Post Tue, Nov 21 2023, 5:14 am
amother OP wrote:
I have one daughter (and a bunch of boys). She is a lovely, smart, good person. She's always had a drive to be more frum, more yeshivish than our family, and she has made it very clear that she doesn't appreciate our healthy, chilled, out-of-town frum community.
I was really not looking forward to sending her to seminary, but there really isn't any other choice for out-of-town girls. And she pushed for it so hard. We sent her to a top, very frum school, because that's where top, smart, frum girls go.
And if I was worried beforehand... all that worry is justified. She came home wanting to have nothing to do with our family, just dreaming at every second of seminary and wanting to go back to Eretz Yisrael. She had long had a certain career plan, and now changed to something very practical and quick, which is not a problem at all, except that she had never expressed any interest in this area. She now keeps chalav yisrael, tosfos shabbos, wears only dark and dowdy clothes. Again, none of these things are problematic at all, it's just the package that's really worrisome. It's been 6 months now, and although she has bH become closer to our family, smaller and more worrisome things keep popping up. She keeps wanting to cut her hair shorter and shorter, even though it's already so refined, shoulder-length. She listens to shiurim all day - but not mainstream shiurim for frum women, but men's shiurim in yiddish (and we don't speak yiddish! though she has been actively trying to learn). She is obsessed with chassidish lifestyle and kids - which again is not intrinsically a problem, just that our family is very litvish. She has expressed that she would be ok shaving her head (again, only a problem since that is so far from our mesorah). She davens shacharis, mincha and maariv - again something beautiful for a single girl, except that we just found out that recently, when she was feeling unwell, she went to bed without davening maariv and therefore set her alarm clock to 4 am so that she could get in her maariv before morning! I do not think this is normal for a mainstream BY type girl. She learns in multiple chaburos with seminary friends.

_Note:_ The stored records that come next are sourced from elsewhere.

-- ==== Sys2Proof/Certificates/Slice0/Obligations.lean ====
section
/-! DEFINITION. The statements for the provers. Each docstring names the rules of spec/ it formalises and the log entries it rests
on. Where `XyFrom` or `XyDrawn` stands, bits 5 and 3 of `F` are free values under the policy `DRAW` (log entry 4). -/

section

open Sys2Proof Sys2Proof.Machine

/-! ## Encoding -/

/-- 30_encoding.md R100, R101, R118, R120: every well-formed instruction is read back from its bytes, whatever bytes follow. -/
def Obligations.DecodeOfEncode : Prop :=
  ∀ (i : Instr) (rest : List Byte), i.wellFormed = true → decodeBytes (encode i ++ rest) = .ok i

/-- R100, R115, R120: what the decoder accepts is well-formed, 1 to 4 bytes long, and encodes to exactly the bytes it was read from. -/
def Obligations.EncodeOfDecode : Prop :=
  ∀ (b0 b1 b2 b3 : Byte) (i : Instr), decode b0 b1 b2 b3 = .ok i →
    i.wellFormed = true ∧ 1 ≤ i.length ∧ i.length ≤ 4 ∧ encode i = [b0, b1, b2, b3].take i.length

/-- R115, R119, R120: the decoder agrees with opcode_table.json. Of the rows whose pattern and constraints match the bytes there is
exactly one, of the mnemonic and the length decoded, where the decoder accepts, and none where it refuses. -/
def Obligations.DecodeMatchesOneRow : Prop :=
  ∀ b0 b1 b2 b3 : Byte,
    match decode b0 b1 b2 b3 with
    | .ok i => ∃ row, opcodeRows.filter (fun row => row.isMatch b0 b1 b2 b3) = [row]
        ∧ row.mnemonic = i.mnemonic ∧ row.length = i.length
    | .error .notInBlock => opcodeRows.filter (fun row => row.isMatch b0 b1 b2 b3) = []

/-- R112, R113, R114: the rows that the prefixes `CB`, `XY CB` and `ED` introduce are exactly these; every other opcode is refused. -/
def Obligations.PrefixedFamilies : Prop :=
  (∀ (op : Fin 8) (r : Reg8) (b2 b3 : Byte),
      decode 0xCB (opcode (op.val * 8 + reg8Code r)) b2 b3 = .ok (rotateReg (rotOpOfCode op) r)
      ∧ decode 0xCB (opcode (op.val * 8 + 6)) b2 b3 = .ok (rotateMem (rotOpOfCode op) .hl)
      ∧ decode 0xCB (opcode (0x40 + op.val * 8 + reg8Code r)) b2 b3 = .ok (.bitR op r)
      ∧ decode 0xCB (opcode (0x40 + op.val * 8 + 6)) b2 b3 = .ok (.bitHl op)
      ∧ decode 0xCB (opcode (0x80 + op.val * 8 + reg8Code r)) b2 b3 = .ok (.resR op r)
      ∧ decode 0xCB (opcode (0x80 + op.val * 8 + 6)) b2 b3 = .ok (.resHl op)
      ∧ decode 0xCB (opcode (0xC0 + op.val * 8 + reg8Code r)) b2 b3 = .ok (.setR op r)
      ∧ decode 0xCB (opcode (0xC0 + op.val * 8 + 6)) b2 b3 = .ok (.setHl op))
  ∧ (∀ (x : IndexReg) (d : Byte) (op : Fin 8) (r : Reg8),
      decode (prefixOf x) 0xCB d (opcode (op.val * 8 + 6)) = .ok (rotateMem (rotOpOfCode op) (.idx x d))
      ∧ decode (prefixOf x) 0xCB d (opcode (op.val * 8 + reg8Code r)) = .ok (rotateCopy (rotOpOfCode op) x d r)
      ∧ decode (prefixOf x) 0xCB d (opcode (0x40 + op.val * 8 + 6)) = .ok (.bitXd op x d)
      ∧ decode (prefixOf x) 0xCB d (opcode (0x80 + op.val * 8 + 6)) = .ok (.resXd op x d)
      ∧ decode (prefixOf x) 0xCB d (opcode (0xC0 + op.val * 8 + 6)) = .ok (.setXd op x d))
  ∧ (∀ (x : IndexReg) (d op : Byte), 0x40 ≤ op.toNat → op.toNat % 8 ≠ 6 →
      decode (prefixOf x) 0xCB d op = .error .notInBlock)
  ∧ (∀ (p : RegPair) (nn : Word),
      decode 0xED (opcode (0x4B + regPairCode p * 16)) (lo nn) (hi nn) = .ok (.ldDdAbs p nn)
      ∧ decode 0xED (opcode (0x43 + regPairCode p * 16)) (lo nn) (hi nn) = .ok (.ldAbsDd p nn)
      ∧ decode 0xED (opcode (0x4A + regPairCode p * 16)) (lo nn) (hi nn) = .ok (.adcHlSs p)
      ∧ decode 0xED (opcode (0x42 + regPairCode p * 16)) (lo nn) (hi nn) = .ok (.sbcHlSs p))
  ∧ (∀ b2 b3 : Byte,
      decode 0xED 0x44 b2 b3 = .ok .neg ∧ decode 0xED 0x47 b2 b3 = .ok .ldIA ∧ decode 0xED 0x4F b2 b3 = .ok .ldRefreshA
      ∧ decode 0xED 0x57 b2 b3 = .ok .ldAI ∧ decode 0xED 0x5F b2 b3 = .ok .ldARefresh)
  ∧ (∀ op b2 b3 : Byte, op &&& 0xCF ≠ 0x4B → op &&& 0xCF ≠ 0x43 → op &&& 0xCF ≠ 0x4A → op &&& 0xCF ≠ 0x42 →
      op ≠ 0x44 → op ≠ 0x47 → op ≠ 0x4F → op ≠ 0x57 → op ≠ 0x5F → decode 0xED op b2 b3 = .error .notInBlock)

We were planning on holding off shidduchim no matter what, so at least that's not a pressure yet. But it's very clear that she is not going to "come down" from her seminary la-la land. I'm concerned that she is not in a healthy place. While I'd love to have her speak with some rabbanim and rebbitzens in our community, I don't think it will help, since she sees them as "lower level" than the extreme rebbitzens she met in seminary and who she idolizes. She sees things as, and appreciates, very black and white.
My husband tried to have a conversation with her recently but I'm afraid it just strengthened her resolve to be more and "better" than our family and our community. I can't even imagine that any type of shidduch redt to her by anyone who knows us (and thinks they know her) will be "good enough" (ie frum, extreme enough) for her.

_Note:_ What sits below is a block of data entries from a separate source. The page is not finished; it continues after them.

/-! ## `launchByte` -/

@[simp] theorem State.launchByte_a (s : State) (a : Word) (v : Byte) : (s.launchByte a v).a = s.a := rfl
@[simp] theorem State.launchByte_f (s : State) (a : Word) (v : Byte) : (s.launchByte a v).f = s.f := rfl
@[simp] theorem State.launchByte_b (s : State) (a : Word) (v : Byte) : (s.launchByte a v).b = s.b := rfl
@[simp] theorem State.launchByte_c (s : State) (a : Word) (v : Byte) : (s.launchByte a v).c = s.c := rfl
@[simp] theorem State.launchByte_d (s : State) (a : Word) (v : Byte) : (s.launchByte a v).d = s.d := rfl
@[simp] theorem State.launchByte_e (s : State) (a : Word) (v : Byte) : (s.launchByte a v).e = s.e := rfl
@[simp] theorem State.launchByte_h (s : State) (a : Word) (v : Byte) : (s.launchByte a v).h = s.h := rfl
@[simp] theorem State.launchByte_l (s : State) (a : Word) (v : Byte) : (s.launchByte a v).l = s.l := rfl
@[simp] theorem State.launchByte_a' (s : State) (a : Word) (v : Byte) : (s.launchByte a v).a' = s.a' := rfl
@[simp] theorem State.launchByte_f' (s : State) (a : Word) (v : Byte) : (s.launchByte a v).f' = s.f' := rfl
@[simp] theorem State.launchByte_b' (s : State) (a : Word) (v : Byte) : (s.launchByte a v).b' = s.b' := rfl
@[simp] theorem State.launchByte_c' (s : State) (a : Word) (v : Byte) : (s.launchByte a v).c' = s.c' := rfl
@[simp] theorem State.launchByte_d' (s : State) (a : Word) (v : Byte) : (s.launchByte a v).d' = s.d' := rfl
@[simp] theorem State.launchByte_e' (s : State) (a : Word) (v : Byte) : (s.launchByte a v).e' = s.e' := rfl
@[simp] theorem State.launchByte_h' (s : State) (a : Word) (v : Byte) : (s.launchByte a v).h' = s.h' := rfl
@[simp] theorem State.launchByte_l' (s : State) (a : Word) (v : Byte) : (s.launchByte a v).l' = s.l' := rfl
@[simp] theorem State.launchByte_ixh (s : State) (a : Word) (v : Byte) : (s.launchByte a v).ixh = s.ixh := rfl
@[simp] theorem State.launchByte_ixl (s : State) (a : Word) (v : Byte) : (s.launchByte a v).ixl = s.ixl := rfl
@[simp] theorem State.launchByte_iyh (s : State) (a : Word) (v : Byte) : (s.launchByte a v).iyh = s.iyh := rfl
@[simp] theorem State.launchByte_iyl (s : State) (a : Word) (v : Byte) : (s.launchByte a v).iyl = s.iyl := rfl
@[simp] theorem State.launchByte_sp (s : State) (a : Word) (v : Byte) : (s.launchByte a v).sp = s.sp := rfl
@[simp] theorem State.launchByte_pc (s : State) (a : Word) (v : Byte) : (s.launchByte a v).pc = s.pc := rfl
@[simp] theorem State.launchByte_i (s : State) (a : Word) (v : Byte) : (s.launchByte a v).i = s.i := rfl
@[simp] theorem State.launchByte_r (s : State) (a : Word) (v : Byte) : (s.launchByte a v).r = s.r := rfl
@[simp] theorem State.launchByte_iff1 (s : State) (a : Word) (v : Byte) : (s.launchByte a v).iff1 = s.iff1 := rfl
@[simp] theorem State.launchByte_iff2 (s : State) (a : Word) (v : Byte) : (s.launchByte a v).iff2 = s.iff2 := rfl
@[simp] theorem State.launchByte_im (s : State) (a : Word) (v : Byte) : (s.launchByte a v).im = s.im := rfl
@[simp] theorem State.launchByte_eiInst (s : State) (a : Word) (v : Byte) : (s.launchByte a v).eiInst = s.eiInst := rfl
@[simp] theorem State.launchByte_halt (s : State) (a : Word) (v : Byte) : (s.launchByte a v).halt = s.halt := rfl
@[simp] theorem State.launchByte_tstates (s : State) (a : Word) (v : Byte) : (s.launchByte a v).tstates = s.tstates := rfl
@[simp] theorem State.launchByte_page (s : State) (a : Word) (v : Byte) : (s.launchByte a v).page = s.page := rfl
@[simp] theorem State.launchByte_status (s : State) (a : Word) (v : Byte) : (s.launchByte a v).status = s.status := rfl
@[simp] theorem State.launchByte_params (s : State) (a : Word) (v : Byte) : (s.launchByte a v).params = s.params := rfl
@[simp] theorem State.launchByte_draws (s : State) (a : Word) (v : Byte) : (s.launchByte a v).draws = s.draws := rfl

/-! ## The fields written -/

@[simp] theorem State.setBc_b (s : State) (v : Word) : (s.setBc v).b = hi v := rfl
@[simp] theorem State.setBc_c (s : State) (v : Word) : (s.setBc v).c = lo v := rfl
@[simp] theorem State.setDe_d (s : State) (v : Word) : (s.setDe v).d = hi v := rfl
@[simp] theorem State.setDe_e (s : State) (v : Word) : (s.setDe v).e = lo v := rfl
@[simp] theorem State.setHl_h (s : State) (v : Word) : (s.setHl v).h = hi v := rfl
@[simp] theorem State.setHl_l (s : State) (v : Word) : (s.setHl v).l = lo v := rfl
@[simp] theorem State.setAf_a (s : State) (v : Word) : (s.setAf v).a = hi v := rfl
@[simp] theorem State.setAf_f (s : State) (v : Word) : (s.setAf v).f = lo v := rfl
@[simp] theorem State.afterDraw_draws (s : State) : s.afterDraw.draws = s.draws + 1 := rfl
@[simp] theorem State.setFlagsDrawn_f (s : State) (base mask : Byte) :
    (s.setFlagsDrawn base mask).f = base ||| (Config.freeByte s.draws &&& mask) := rfl
@[simp] theorem State.setFlagsDrawn_draws (s : State) (base mask : Byte) :
    (s.setFlagsDrawn base mask).draws = s.draws + 1 := rfl
@[simp] theorem State.setFlags_f (s : State) (base src : Byte) : (s.setFlags base src).f = base ||| s.xyBits src := by
  unfold State.setFlags; split <;> rfl
@[simp] theorem State.setAccFlags_a (s : State) (q f src : Byte) : (s.setAccFlags q f src).a = q := by
  unfold State.setAccFlags State.setFlags; split <;> rfl
@[simp] theorem State.setAccFlags_f (s : State) (q f src : Byte) :
    (s.setAccFlags q f src).f = f ||| s.xyBits src := by
  unfold State.setAccFlags; rw [State.setFlags_f]; rfl

/-- A register read after a write of a register. -/
theorem State.reg8_setReg8 (s : State) (r q : Reg8) (v : Byte) :
    (s.setReg8 r v).reg8 q = if q = r then v else s.reg8 q := by
  cases r <;> cases q <;> rfl

/-- An index half read after a write of an index half. -/
theorem State.half_setHalf (s : State) (x y : IndexReg) (u w : IndexHalf) (v : Byte) :
    (s.setHalf x u v).half y w = if y = x ∧ w = u then v else s.half y w := by
  cases x <;> cases y <;> cases u <;> cases w <;> rfl

end Sys2Proof.Machine
end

Do I just accept that she wants a life that is very, very different than ours? I am concerned that she is not in a healthy place, but at the same time, I'm sure the parents of baalei teshuva feel the same way. I'm afraid that if I fight for her to return to what we consider a "normal" and healthy frum place, that all I'll do is alienate her more. On the other hand, as a mother, I know that I need to make sure she is safe.

I have only 1 daughter, and I feel like I've lost her.

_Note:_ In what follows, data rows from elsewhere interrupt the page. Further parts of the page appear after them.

-- ==== Sys2Proof/Laws/PerInstr.lean ====
section
/-! SUPPORT. What holds of each instruction as syntax: the length that `Instr.length` gives it (30_encoding.md R101, R118) is the
number of bytes of its encoding, 1 to 4 (R100). -/

namespace Sys2Proof.Laws.EncodedLength

/-- The encoding has the stated length, and it is 1 to 4 bytes. -/
def Statement (i : Instr) : Prop := (encode i).length = i.length ∧ 1 ≤ i.length ∧ i.length ≤ 4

OP, nothing here is balanced or coherant. And nothing can be blamed on her seminary.

The weird mashup of "things" is somebody confused.

She needs help. Probably an evaluation for OCD or other things.
After that, because you dont want to feed the ocd, she needs a mentor. Nope, she does not have one of shes acting all confused mashup like this.

The "top" BY seminaries are not led by, and do not have atttending them, people who shave their head. And no one that chassidish would send to seminary so its not her friends
So where did she pick this up? Chessed or shobbos by someone chassidish?

Look girls from "chilled" oot families often come back frummer. Their hair is shorter. They may have figured out that a "frum" degree makes more sense. They might be davening 3x a day and if they are makpid, yes theyre going to make sure they daven, even waking up in the middle of the night.
....thiis maariv one actially sounds like "normal " behavior... so the above is normal.
Its everything else that's off the wall.
Ok, short hair above her shoulders maybe off the wall too.

Shlumpy clothes? Definitely not learned in sem. Chassidish? What in the world?

If you have any familiarity with yeshivish culture you will know that the extreme end of yeshivishkeit (and thus what she might have picked up in a sem classroom) is NOT chassidism, and definitely NOT a shaved head. Thats an entire different direction. This is not the rebbetzins in seminary.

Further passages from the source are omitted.